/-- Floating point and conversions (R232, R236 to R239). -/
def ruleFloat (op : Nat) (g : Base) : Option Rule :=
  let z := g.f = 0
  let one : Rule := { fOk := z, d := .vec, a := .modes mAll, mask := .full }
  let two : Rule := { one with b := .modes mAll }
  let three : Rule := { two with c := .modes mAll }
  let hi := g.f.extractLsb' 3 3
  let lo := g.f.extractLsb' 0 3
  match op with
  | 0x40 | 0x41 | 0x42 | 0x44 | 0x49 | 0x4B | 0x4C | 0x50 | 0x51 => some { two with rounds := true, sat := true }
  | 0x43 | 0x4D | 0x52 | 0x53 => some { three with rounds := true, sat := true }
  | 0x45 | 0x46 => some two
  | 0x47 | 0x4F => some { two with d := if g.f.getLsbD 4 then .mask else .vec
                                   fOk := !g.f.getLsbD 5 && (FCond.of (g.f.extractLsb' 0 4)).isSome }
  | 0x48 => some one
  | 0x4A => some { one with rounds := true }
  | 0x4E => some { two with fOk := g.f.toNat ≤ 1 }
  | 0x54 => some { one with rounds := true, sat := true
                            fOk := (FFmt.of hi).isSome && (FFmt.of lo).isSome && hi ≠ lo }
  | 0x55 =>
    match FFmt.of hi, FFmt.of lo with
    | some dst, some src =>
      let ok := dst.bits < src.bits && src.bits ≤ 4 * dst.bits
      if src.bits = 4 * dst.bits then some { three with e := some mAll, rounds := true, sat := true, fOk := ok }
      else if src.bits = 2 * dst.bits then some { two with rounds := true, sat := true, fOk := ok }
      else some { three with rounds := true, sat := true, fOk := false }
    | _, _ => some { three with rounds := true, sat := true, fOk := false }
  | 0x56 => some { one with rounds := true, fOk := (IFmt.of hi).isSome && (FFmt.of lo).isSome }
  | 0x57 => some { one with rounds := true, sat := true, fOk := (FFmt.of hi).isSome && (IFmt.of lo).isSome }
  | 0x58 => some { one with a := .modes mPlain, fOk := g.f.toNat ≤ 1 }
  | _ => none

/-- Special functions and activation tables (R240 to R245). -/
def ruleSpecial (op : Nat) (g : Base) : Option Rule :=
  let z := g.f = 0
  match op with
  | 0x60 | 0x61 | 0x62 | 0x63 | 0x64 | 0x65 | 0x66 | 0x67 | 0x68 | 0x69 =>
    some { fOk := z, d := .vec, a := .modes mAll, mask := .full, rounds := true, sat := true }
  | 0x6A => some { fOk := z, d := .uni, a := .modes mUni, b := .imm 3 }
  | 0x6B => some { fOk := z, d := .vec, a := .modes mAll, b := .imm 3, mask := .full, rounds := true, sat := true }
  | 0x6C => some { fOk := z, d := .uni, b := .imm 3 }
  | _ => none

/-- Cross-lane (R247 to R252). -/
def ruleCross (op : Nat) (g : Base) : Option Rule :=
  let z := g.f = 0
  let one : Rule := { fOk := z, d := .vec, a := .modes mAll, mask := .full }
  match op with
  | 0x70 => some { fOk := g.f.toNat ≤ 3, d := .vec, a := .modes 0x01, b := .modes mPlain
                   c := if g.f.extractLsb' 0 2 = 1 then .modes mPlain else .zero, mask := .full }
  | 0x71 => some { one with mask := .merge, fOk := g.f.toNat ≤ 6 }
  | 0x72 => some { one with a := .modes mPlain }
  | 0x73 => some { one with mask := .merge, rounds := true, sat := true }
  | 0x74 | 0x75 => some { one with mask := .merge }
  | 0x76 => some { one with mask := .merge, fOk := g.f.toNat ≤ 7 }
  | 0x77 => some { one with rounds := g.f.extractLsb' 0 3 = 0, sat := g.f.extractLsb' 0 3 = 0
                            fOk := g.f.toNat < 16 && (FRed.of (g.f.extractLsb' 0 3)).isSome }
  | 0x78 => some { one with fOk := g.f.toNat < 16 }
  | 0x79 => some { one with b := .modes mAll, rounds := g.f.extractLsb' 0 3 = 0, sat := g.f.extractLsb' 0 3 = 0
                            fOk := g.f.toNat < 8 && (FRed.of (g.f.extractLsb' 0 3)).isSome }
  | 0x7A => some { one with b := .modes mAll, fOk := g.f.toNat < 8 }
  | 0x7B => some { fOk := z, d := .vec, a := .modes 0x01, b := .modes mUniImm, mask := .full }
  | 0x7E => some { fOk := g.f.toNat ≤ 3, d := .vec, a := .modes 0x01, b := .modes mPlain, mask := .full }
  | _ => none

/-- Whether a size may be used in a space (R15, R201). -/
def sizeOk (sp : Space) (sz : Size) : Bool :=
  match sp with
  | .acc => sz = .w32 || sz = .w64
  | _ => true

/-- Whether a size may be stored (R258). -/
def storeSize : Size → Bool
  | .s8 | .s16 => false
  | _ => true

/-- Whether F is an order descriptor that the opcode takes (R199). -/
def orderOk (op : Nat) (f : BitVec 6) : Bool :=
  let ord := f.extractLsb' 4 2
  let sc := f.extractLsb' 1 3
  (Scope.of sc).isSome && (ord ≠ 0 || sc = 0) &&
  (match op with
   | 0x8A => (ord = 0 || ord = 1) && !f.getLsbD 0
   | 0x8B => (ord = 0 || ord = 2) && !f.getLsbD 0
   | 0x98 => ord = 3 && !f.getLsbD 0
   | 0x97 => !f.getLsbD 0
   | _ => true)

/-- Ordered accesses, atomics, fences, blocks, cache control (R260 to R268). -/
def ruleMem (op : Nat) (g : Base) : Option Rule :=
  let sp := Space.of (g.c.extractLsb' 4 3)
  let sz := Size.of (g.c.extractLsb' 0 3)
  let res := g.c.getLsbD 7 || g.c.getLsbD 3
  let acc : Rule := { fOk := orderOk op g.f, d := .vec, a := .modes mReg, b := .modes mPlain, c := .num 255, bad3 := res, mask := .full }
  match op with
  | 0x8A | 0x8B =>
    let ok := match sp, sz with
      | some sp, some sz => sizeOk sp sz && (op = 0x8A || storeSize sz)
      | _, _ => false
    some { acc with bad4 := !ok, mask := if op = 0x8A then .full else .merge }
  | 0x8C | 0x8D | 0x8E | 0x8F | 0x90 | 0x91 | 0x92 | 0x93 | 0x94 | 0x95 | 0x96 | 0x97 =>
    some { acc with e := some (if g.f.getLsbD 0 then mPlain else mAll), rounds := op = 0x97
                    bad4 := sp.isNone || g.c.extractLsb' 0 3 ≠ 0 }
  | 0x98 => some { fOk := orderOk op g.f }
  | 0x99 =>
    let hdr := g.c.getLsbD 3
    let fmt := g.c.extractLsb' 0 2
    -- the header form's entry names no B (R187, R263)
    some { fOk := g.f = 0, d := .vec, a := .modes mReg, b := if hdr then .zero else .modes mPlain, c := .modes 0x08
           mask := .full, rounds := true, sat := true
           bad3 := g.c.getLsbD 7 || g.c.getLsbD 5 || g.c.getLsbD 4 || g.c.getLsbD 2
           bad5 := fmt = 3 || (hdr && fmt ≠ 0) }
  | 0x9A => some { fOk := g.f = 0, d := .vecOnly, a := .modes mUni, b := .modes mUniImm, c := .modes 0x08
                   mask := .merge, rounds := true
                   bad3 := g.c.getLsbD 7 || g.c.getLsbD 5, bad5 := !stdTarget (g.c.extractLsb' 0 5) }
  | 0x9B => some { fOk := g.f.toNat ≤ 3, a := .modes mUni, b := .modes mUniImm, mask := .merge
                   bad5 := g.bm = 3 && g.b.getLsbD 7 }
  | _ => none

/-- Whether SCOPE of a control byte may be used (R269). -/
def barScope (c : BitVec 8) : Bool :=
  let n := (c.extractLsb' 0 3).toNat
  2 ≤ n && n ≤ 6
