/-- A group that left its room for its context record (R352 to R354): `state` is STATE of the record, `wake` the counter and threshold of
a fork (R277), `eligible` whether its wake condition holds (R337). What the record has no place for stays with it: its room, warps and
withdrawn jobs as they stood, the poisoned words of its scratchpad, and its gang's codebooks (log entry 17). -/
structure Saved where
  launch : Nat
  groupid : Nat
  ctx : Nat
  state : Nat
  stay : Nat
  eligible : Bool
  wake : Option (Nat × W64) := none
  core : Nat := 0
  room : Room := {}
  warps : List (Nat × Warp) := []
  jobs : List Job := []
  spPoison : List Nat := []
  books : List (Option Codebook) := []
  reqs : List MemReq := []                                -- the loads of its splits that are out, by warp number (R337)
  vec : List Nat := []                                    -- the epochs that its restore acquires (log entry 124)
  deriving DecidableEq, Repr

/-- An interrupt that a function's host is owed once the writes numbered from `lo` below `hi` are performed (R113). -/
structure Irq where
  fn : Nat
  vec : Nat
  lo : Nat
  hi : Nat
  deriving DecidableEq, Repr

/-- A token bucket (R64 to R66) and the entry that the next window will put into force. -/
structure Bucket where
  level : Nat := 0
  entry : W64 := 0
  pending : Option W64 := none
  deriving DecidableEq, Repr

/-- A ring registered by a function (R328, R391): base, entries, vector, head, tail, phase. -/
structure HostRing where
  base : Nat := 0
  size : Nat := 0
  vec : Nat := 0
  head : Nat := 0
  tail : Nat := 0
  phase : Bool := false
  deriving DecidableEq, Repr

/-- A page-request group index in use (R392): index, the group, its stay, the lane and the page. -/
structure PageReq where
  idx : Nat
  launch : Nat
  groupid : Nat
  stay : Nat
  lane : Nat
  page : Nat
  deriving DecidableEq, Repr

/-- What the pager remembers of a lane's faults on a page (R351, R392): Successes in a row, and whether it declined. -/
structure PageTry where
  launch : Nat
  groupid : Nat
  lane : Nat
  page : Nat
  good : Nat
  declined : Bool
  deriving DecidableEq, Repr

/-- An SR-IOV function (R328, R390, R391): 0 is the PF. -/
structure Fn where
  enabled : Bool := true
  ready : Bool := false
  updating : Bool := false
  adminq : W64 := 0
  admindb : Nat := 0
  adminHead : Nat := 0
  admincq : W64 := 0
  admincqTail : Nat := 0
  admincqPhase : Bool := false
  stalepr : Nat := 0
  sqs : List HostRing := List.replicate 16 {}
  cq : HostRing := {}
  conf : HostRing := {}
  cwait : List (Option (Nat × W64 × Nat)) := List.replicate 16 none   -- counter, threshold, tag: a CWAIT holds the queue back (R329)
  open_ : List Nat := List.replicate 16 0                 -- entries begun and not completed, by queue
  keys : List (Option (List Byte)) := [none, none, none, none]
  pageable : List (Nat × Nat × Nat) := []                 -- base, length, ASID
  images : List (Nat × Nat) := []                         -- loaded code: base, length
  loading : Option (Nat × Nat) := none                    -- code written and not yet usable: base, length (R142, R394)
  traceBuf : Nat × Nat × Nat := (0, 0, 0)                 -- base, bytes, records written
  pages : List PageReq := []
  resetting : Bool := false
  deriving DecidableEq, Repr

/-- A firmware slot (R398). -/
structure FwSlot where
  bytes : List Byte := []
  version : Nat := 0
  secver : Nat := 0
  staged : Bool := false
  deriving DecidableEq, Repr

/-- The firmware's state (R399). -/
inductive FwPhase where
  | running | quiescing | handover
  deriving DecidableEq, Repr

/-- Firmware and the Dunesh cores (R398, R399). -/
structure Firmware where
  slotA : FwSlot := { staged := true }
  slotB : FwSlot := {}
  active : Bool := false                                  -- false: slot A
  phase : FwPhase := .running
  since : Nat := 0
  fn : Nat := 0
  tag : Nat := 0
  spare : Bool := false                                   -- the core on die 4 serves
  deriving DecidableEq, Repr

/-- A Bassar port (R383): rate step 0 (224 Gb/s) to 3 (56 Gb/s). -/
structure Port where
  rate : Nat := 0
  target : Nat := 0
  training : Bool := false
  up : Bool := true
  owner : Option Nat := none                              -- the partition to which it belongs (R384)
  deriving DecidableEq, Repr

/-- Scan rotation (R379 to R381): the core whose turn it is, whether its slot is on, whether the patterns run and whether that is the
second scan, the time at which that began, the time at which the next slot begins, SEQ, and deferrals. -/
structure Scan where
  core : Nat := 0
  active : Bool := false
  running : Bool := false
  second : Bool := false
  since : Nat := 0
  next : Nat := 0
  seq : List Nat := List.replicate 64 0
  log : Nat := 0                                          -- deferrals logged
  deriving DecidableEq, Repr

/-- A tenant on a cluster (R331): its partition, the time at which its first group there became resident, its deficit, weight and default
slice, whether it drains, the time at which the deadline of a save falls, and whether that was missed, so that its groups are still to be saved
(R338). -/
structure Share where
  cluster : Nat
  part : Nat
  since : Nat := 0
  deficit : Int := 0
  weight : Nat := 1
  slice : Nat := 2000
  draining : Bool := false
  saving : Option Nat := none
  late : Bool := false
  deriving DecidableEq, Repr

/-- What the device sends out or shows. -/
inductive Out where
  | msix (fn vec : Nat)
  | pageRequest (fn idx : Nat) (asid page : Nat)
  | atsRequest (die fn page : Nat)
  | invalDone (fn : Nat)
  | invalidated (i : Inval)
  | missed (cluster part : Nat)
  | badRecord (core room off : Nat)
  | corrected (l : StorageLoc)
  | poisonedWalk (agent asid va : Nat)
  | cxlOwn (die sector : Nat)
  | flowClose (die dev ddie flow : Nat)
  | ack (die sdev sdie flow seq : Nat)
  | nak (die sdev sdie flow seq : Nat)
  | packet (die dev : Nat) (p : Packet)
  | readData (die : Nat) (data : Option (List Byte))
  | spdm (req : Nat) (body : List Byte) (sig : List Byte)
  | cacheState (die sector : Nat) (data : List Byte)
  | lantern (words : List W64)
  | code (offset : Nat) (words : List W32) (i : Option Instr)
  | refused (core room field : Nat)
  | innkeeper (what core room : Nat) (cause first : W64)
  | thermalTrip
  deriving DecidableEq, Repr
········
(REQUIRED ACTION) Give again, unchanged, the lines running from the top of the material above through the line that has "0x43 | 0x4D", and nothing more.

(WRITTEN RESPONSE)
/-- Floating point and conversions (R232, R236 to R239). -/
def ruleFloat (op : Nat) (g : Base) : Option Rule :=
  let z := g.f = 0
  let one : Rule := { fOk := z, d := .vec, a := .modes mAll, mask := .full }
  let two : Rule := { one with b := .modes mAll }
  let three : Rule := { two with c := .modes mAll }
  let hi := g.f.extractLsb' 3 3
  let lo := g.f.extractLsb' 0 3
  match op with
  | 0x40 | 0x41 | 0x42 | 0x44 | 0x49 | 0x4B | 0x4C | 0x50 | 0x51 => some { two with rounds := true, sat := true }
  | 0x43 | 0x4D | 0x52 | 0x53 => some { three with rounds := true, sat := true }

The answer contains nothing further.